Problem details:
The span to copy runs from the line containing "t.reg (pg + 0x20)" to the last line below. Copy it exactly, with nothing else.

Material for the task:
-- ==== Sys2Proof/Certificates/Slice0/Obligations.lean ====
section
/-! DEFINITION. The statements for the provers, family by family. -/

section

open Sys2Proof Sys2Proof.Machine

/-- The step takes the command at the front of the queue and runs it on the state with the queue's rest; on an empty queue it idles (the idling is the model's choice, log entry 3). -/
def Obligations.StepRunsTheFrontCommand : Prop := (∀ c r s, s.pending = c :: r → step s = exec c { s with pending := r }) ∧ ∀ s : State, s.pending = [] → step s = .next s

/-- Every command goes on to a next state with the same queue; but an HBM_READ or a PARTIAL_WRITE outside the page pool faults (R353: no access reaches such an address). No command is refused. Where a rule leaves a point open, the clause takes the model's reading, log entries 4 and 75. -/
def Obligations.EveryCommandGoesOn : Prop := ∀ c s,
  (∃ t, exec c s = .next t ∧ t.pending = s.pending) ∨ (exec c s = .fault .outside ∧
    ∃ n b errs, poolBeats ≤ b ∧ ((∃ p, c = .hbmRead n b errs p) ∨ ∃ first bs, c = .partialWrite n b first bs errs))

/-- PG_CTRL.EN by the table of R77, and the ends of start and drain of R78: ENABLE, DISABLE, START_COMPLETE, DRAIN_COMPLETE on every page with an enable. The other parts of PG_CTRL (R79, R80) and the header's event, error and lock registers (R84, R87, R89): SRST, SRST_DONE, FREEZE, FREEZE_EFFECT, EVT_SET, ERR_CLEAR, LOCK. Where a rule leaves a point open, the clause takes the model's reading, log entries 22, 23 and 24. -/
def Obligations.HeaderCommands : Prop := (∀ (s : State) (src : Src) (pg : Nat) (k : PgKind) (i : Nat), enPage pg = some (k, i) →
  (s.accepts src (pg + 8) = true → s.bit pg PG_CTRL_EN = false → s.bit pg PG_STAT_QUIESCING = false →
    (k = .hbm → s.bit pgCRS PG_CTRL_EN = false) →
    Completes (.enable src pg) s fun t => t.bit pg PG_CTRL_EN = true) ∧
  (s.accepts src (pg + 8) = true → s.bit pg PG_CTRL_EN = false → s.bit pg PG_STAT_QUIESCING = true →
    (k = .hbm → s.bit pgCRS PG_CTRL_EN = false) →
    Completes (.enable src pg) s fun t =>
      t.bit pg PG_CTRL_EN = true ∧ t.bit pg PG_STAT_EN_PEND = true ∧ t.bit pg PG_STAT_QUIESCING = true) ∧
  (s.accepts src (pg + 8) = true → s.bit pg PG_CTRL_EN = true → s.bit pg PG_STAT_QUIESCING = false →
    (k = .crs → s.crs.first = false) → (k = .hbm → s.bit pgCRS PG_CTRL_EN = false) →
    Completes (.disable src pg) s fun t =>
      t.bit pg PG_CTRL_EN = false ∧ t.bit pg PG_STAT_READY = false ∧ t.bit pg PG_STAT_QUIESCING = true) ∧
  (s.accepts src (pg + 8) = true → s.bit pg PG_CTRL_EN = true → s.bit pg PG_STAT_QUIESCING = true →
    (k = .hbm → s.bit pgCRS PG_CTRL_EN = false) →
    Completes (.disable src pg) s fun t =>
      t.bit pg PG_CTRL_EN = false ∧ t.bit pg PG_STAT_EN_PEND = false ∧ t.bit pg PG_STAT_QUIESCING = true) ∧
  (s.bit pg PG_CTRL_EN = true → s.bit pg PG_STAT_QUIESCING = false → s.ready pg = false → s.started pg k = true →
    Completes (.startComplete pg) s fun t => t.bit pg PG_STAT_READY = true) ∧
  (s.bit pg PG_STAT_QUIESCING = true → s.frozenPage pg = false → s.drained pg k = true →
    Completes (.drainComplete pg) s fun t => t.bit pg PG_STAT_QUIESCING = false ∧ t.bit pg PG_STAT_EN_PEND = false)) ∧
(∀ (s : State) (src : Src) (pg : Nat) (k : PgKind) (i : Nat), pg % 0x1000 = 0 →
  pageOf pg = some (k, i) →
  (k.srsts = true → s.accepts src (pg + 8) = true → s.bit pg PG_CTRL_EN = false → s.bit pg PG_STAT_QUIESCING = false →
    s.bit pg PG_STAT_EN_PEND = false →
    Completes (.srst src pg) s fun t => t.bit pg PG_CTRL_SRST = true ∧ t.rf pg PG_EVT_EN = 0) ∧
  Completes (.srstDone pg) s (fun t => t.bit pg PG_CTRL_SRST = false) ∧
  (∀ on, k.freezes = true → s.accepts src (pg + 8) = true →
    Completes (.freeze src pg on) s fun t => t.bit pg PG_CTRL_FREEZE = on) ∧
  (k.enables = true → k.freezes = true → s.bit pg PG_CTRL_FREEZE = true →
    Completes (.freezeEffect pg) s fun t => smGet (fun _ => false) t.frz pg = true) ∧
  (∀ v, s.accepts src (pg + 0x1C) = true → s.locked pg = false → pg ≠ pgIRQ →
    Completes (.evtSet src pg v) s fun t => t.rf pg PG_EVT_RAW = s.rf pg PG_EVT_RAW ||| (v.toNat &&& evtMask k i)) ∧
  (∀ v, s.accepts src (pgIRQ + 0x1C) = true → s.locked pgIRQ = false →
    Completes (.evtSet src pgIRQ v) s fun t => ∀ b, bitOf (s.rf pgIRQ PG_EVT_RAW ||| (v.toNat &&& 3)) b = true →
      bitOf (t.rf pgIRQ PG_EVT_RAW) b = true) ∧
  (s.accepts src (pg + 0x20) = true → Completes (.errClear src pg) s fun t =>
    t.reg (pg + 0x20) = 0 ∧ t.reg (pg + 0x24) = 0 ∧ t.reg (pg + 0x28) = 0) ∧
  (k.lockable = true → s.accepts src (pg + 0x2C) = true →
    Completes (.lock src pg) s fun t => t.bit pg PG_LOCK_LOCK = true))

Response to the exercise:
    t.reg (pg + 0x20) = 0 ∧ t.reg (pg + 0x24) = 0 ∧ t.reg (pg + 0x28) = 0) ∧
  (k.lockable = true → s.accepts src (pg + 0x2C) = true →
    Completes (.lock src pg) s fun t => t.bit pg PG_LOCK_LOCK = true))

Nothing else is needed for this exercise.